theorem encodeS_of_match {op : BitVec 7} {f3 : BitVec 3} (h : w &&& 0x0000707F#32 = pattern)
    (hop : fieldOpcode pattern = op) (h3 : fieldFunct3 pattern = f3) :
    encodeS (rawImmS w) (fieldRs2 w) (fieldRs1 w) f3 op = w := by
  obtain ⟨eop, e3⟩ := fields_of_match_funct3 h
  exact encodeS_eq_of_fields (eop.trans hop) (e3.trans h3)

theorem encodeB_of_match {op : BitVec 7} {f3 : BitVec 3} (h : w &&& 0x0000707F#32 = pattern)
    (hop : fieldOpcode pattern = op) (h3 : fieldFunct3 pattern = f3) :
    encodeB (rawImmB w) (fieldRs2 w) (fieldRs1 w) f3 op = w := by
  obtain ⟨eop, e3⟩ := fields_of_match_funct3 h
  exact encodeB_eq_of_fields (eop.trans hop) (e3.trans h3)

theorem encodeJ_of_match {op : BitVec 7} (h : w &&& 0x0000007F#32 = pattern) (hop : fieldOpcode pattern = op) :
    encodeJ (rawImmJ w) (fieldRd w) op = w :=
  encodeJ_eq_of_fields ((opcode_of_match h).trans hop)

/-- A word that matches a row is the encoding of the row's instruction with the operands read from the word. -/
theorem encode_rowInstr_of_match {row : OpcodeRow} (hrow : row ∈ opcodeTable) (h : w &&& row.mask = row.pattern) :
    (rowInstr row.mnemonic w).wellFormed = true ∧ encode (rowInstr row.mnemonic w) = w := by
  simp only [opcodeTable, List.mem_append] at hrow
  obtain (hop | himm) | hrest := hrow
  · simp only [opcodeRowsOp, List.mem_cons, List.not_mem_nil, or_false] at hop
    rcases hop with rfl | rfl | rfl | rfl | rfl | rfl | rfl | rfl | rfl | rfl <;>
      exact ⟨rfl, encodeR_of_match h (by decide) (by decide) (by decide)⟩
  · simp only [opcodeRowsOpImm, List.mem_cons, List.not_mem_nil, or_false] at himm
    rcases himm with rfl | rfl | rfl | rfl | rfl | rfl | rfl | rfl | rfl
    · exact ⟨rfl, encodeI_of_match h (by decide) (by decide)⟩
    · exact ⟨rfl, encodeI_of_match h (by decide) (by decide)⟩
    · exact ⟨rfl, encodeI_of_match h (by decide) (by decide)⟩
    · exact ⟨rfl, encodeI_of_match h (by decide) (by decide)⟩
    · exact ⟨rfl, encodeI_of_match h (by decide) (by decide)⟩
    · exact ⟨rfl, encodeI_of_match h (by decide) (by decide)⟩
    · exact ⟨rfl, encodeR_of_match h (by decide) (by decide) (by decide)⟩
    · exact ⟨rfl, encodeR_of_match h (by decide) (by decide) (by decide)⟩
    · exact ⟨rfl, encodeR_of_match h (by decide) (by decide) (by decide)⟩
  · simp only [opcodeRowsRest, List.mem_cons, List.not_mem_nil, or_false] at hrest
    rcases hrest with rfl | rfl | rfl | rfl | rfl | rfl
    · exact ⟨rfl, encodeI_of_match h (by decide) (by decide)⟩
    · exact ⟨rfl, encodeS_of_match h (by decide) (by decide)⟩
    · exact ⟨evenOffset13_rawImmB w, encodeB_of_match h (by decide) (by decide)⟩
    · exact ⟨evenOffset13_rawImmB w, encodeB_of_match h (by decide) (by decide)⟩
    · exact ⟨evenOffset21_rawImmJ w, encodeJ_of_match h (by decide)⟩
    · exact ⟨rfl, encodeI_of_match h (by decide) (by decide)⟩

end

/-- Every row of the table, as the statements about single instructions write it. -/
theorem encodedAs_of_mem {row : OpcodeRow} (hrow : row ∈ opcodeTable) :
    Claims.encodedAs row.mask row.pattern (rowInstr row.mnemonic) := fun _ h =>
  decode_eq_instr_iff.2 (encode_rowInstr_of_match hrow h)
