-- ==== Sys2Proof/Machine/Core.lean ====
section
/-! DEFINITION. The machine behind the host's interface. -/

def Sys2Proof.core : Host.Core :=
  { State := Sys2Proof.Machine.State, Fault := Sys2Proof.Machine.Fault,
    Refusal := Sys2Proof.Machine.Refusal, step := Sys2Proof.Machine.step,
    reset := Sys2Proof.Machine.State.reset }
end

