-- ==== Sys2Proof/Certificates/Slice0/Obligations.lean ====
section
/-! DEFINITION. The statements for the provers, from the numbered rules of the spec. -/

open Sys2Proof Sys2Proof.Machine

/-! ### Command strings and the step -/

/-- A few command strings written out from the formats and the opcode map (R76, R77) decode to the
commands they stand for. -/
def Obligations.WrittenOutStringsDecode : Prop :=
  decode [0x10#8] = .ok .crcInit ∧
  decode [0x11#8, 0x31#8] = .ok (.crcUpd 0x31#8) ∧
  decode [0x20#8, 0x52#8, 0x75#8, 0x53#8, 0x74#8] = .ok (.tagLdb 0x52#8 0x75#8 0x53#8 0x74#8) ∧
  decode [0x21#8, 0x04#8, 0x54#8, 0x45#8, 0x53#8, 0x54#8] =
    .ok (.tagLdt [0x54#8, 0x45#8, 0x53#8, 0x54#8]) ∧
  decode [0x31#8] = .ok .chParse ∧
  decode [0x44#8, 0x03#8, 0x54#8, 0x45#8, 0x53#8] = .ok (.ctFind [0x54#8, 0x45#8, 0x53#8]) ∧
  decode [0x45#8, 0x00#8] = .ok (.ctRem []) ∧
  decode [0x13#8] = .error (.reservedOpcode 0x13#8) ∧
  decode [0x10#8, 0x00#8] = .error (.badLength 0x10#8)

/-- Decoding the string of a well-formed command gives the command back, with every operand at every
value the encoding admits (R76, R77). -/
def Obligations.DecodeOfEncodeIsTheCommand : Prop :=
  ∀ i : Instr, i.wf = true → decode (encode i) = .ok i

/-- A string that decodes is the string of the command it decodes to, and that command is well-formed:
no command has two strings (R76, R77). -/
def Obligations.EncodeOfDecodeIsTheString : Prop :=
  ∀ (bs : List Byte) (i : Instr), decode bs = .ok i → i.wf = true ∧ encode i = bs

/-- The byte strings that decode are exactly those that fit a format of one of the 21 defined opcodes
(R76, R77, R78). -/
def Obligations.ExactlyTheFormattedStringsDecode : Prop :=
  ∀ bs : List Byte, (∃ i, decode bs = .ok i) ↔ fitsAFormat bs

/-- A presented string with a reserved opcode is refused as that opcode, and any other that fits no format
as a malformed string: neither is a no-operation or gives a `STATUS` (R78). -/
def Obligations.ReservedAndMalformedStringsAreRefused : Prop :=
  ∀ (s : State) (bs : List Byte) (rest : List Input),
    s.inputs = .command bs :: rest → ¬ fitsAFormat bs →
      ∃ r : Refusal, step s = .refused r ∧
        ((∃ op : Byte, r = .reservedOpcode op ∧ bs.head? = some op ∧ ∀ i : Instr, opcode i ≠ op) ∨
          (r = .malformedCommand bs ∧ ∀ op : Byte, bs.head? = some op → ∃ i : Instr, opcode i = op))

/-- When the presented string decodes, the step is the command's `exec` on the state without that input
(R5, R59). -/
def Obligations.StepRunsTheDecodedCommand : Prop :=
  ∀ (s : State) (bs : List Byte) (rest : List Input) (i : Instr),
    s.inputs = .command bs :: rest → decode bs = .ok i → step s = exec i { s with inputs := rest }

/-- Every command runs to completion in every state, but that the three that read a chunk from `W` need
`W.V = 1` (R223, R149). -/
def Obligations.EveryCommandCompletes : Prop :=
  ∀ (i : Instr) (s : State), (needsChunk i → s.w.v = true) → ∃ t : State, exec i s = .next t

/-- `CH.SER`, `CH.TXT` and `CT.APP` are refused while `W.V = 0`; that is so after reset, ends with the
first success of a command that writes `W`, and cannot return, because no command clears `W.V` (R149). -/
def Obligations.ChunkReadersAreRefusedWithoutAChunk : Prop :=
  (∀ (i : Instr) (s : State), needsChunk i → s.w.v = false → exec i s = .refused .noChunk) ∧
  State.reset.w.v = false ∧
  (∀ (i : Instr) (s t : State), exec i s = .next t → t.status = 0 →
    (i = .chNew ∨ i = .chParse ∨ (∃ key, i = .ctRem key) ∨ (∃ key, i = .ctFind key ∧ t.fl.hit = true)) →
      t.w.v = true) ∧
  (∀ (i : Instr) (s t : State), exec i s = .next t → s.w.v = true → t.w.v = true)

/-! ### The CRC generator -/

/-- `CRC.INIT` loads the start value and `CRC.FIN` writes the final xor; `CRC.FIN` leaves `CRCR` and
`CRC.INIT` leaves `CRCO` (R104, R106). -/
def Obligations.CrcInitAndFinWriteTheirRegister : Prop :=
  decode [0x10#8] = .ok .crcInit ∧ decode [0x12#8] = .ok .crcFin ∧
  ∀ s : State,
    exec .crcInit s =
      .next { s with crcr := 0xFFFFFFFF#32, status := 0, eval := 0, eoff := 0, etag := 0 } ∧
    exec .crcFin s =
      .next { s with crco := s.crcr ^^^ 0xFFFFFFFF#32, status := 0, eval := 0, eoff := 0, etag := 0 }

/-- `CRC.UPD d` in the second form of R101: the byte is xored in, then eight shift steps (R105). -/
def Obligations.CrcUpdIsXorThenEightShifts : Prop :=
  ∀ (d : Byte) (s : State), decode [0x11#8, d] = .ok (.crcUpd d) ∧ exec (.crcUpd d) s =
    .next { s with
      crcr := (fun c : Word => if c.getLsbD 0 then (c >>> 1) ^^^ 0xEDB88320#32 else c >>> 1)^[8]
        (s.crcr ^^^ d.setWidth 32)
      status := 0, eval := 0, eoff := 0, etag := 0 }

/-- The byte step by the table (R102). -/
def Obligations.CrcByteIsTheTableStep : Prop :=
  ∀ (c : Word) (b : Byte),
    crcByte c b = crcTable ((c ^^^ b.setWidth 32).setWidth 8) ^^^ (c >>> 8)

/-- The stream interface computes `Crc32` of every byte sequence, and changes nothing but `CRCR`, `CRCO`
and the status registers (R103 to R106). -/
def Obligations.CrcStreamComputesTheChecksum : Prop :=
  ∀ (s : State) (msg : List Byte), ∃ t : State,
    execAll (.crcInit :: msg.map Instr.crcUpd ++ [.crcFin]) s = .next t ∧
      t = { s with
        crcr := t.crcr, crco := crc32 msg, status := 0, eval := 0, eoff := 0, etag := 0 }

━━━━━━━━━━━━━━━━

Lines with "reset" in the listing above: state how many there are, and nothing else.

*RESPONSE TO THIS EXERCISE*: 3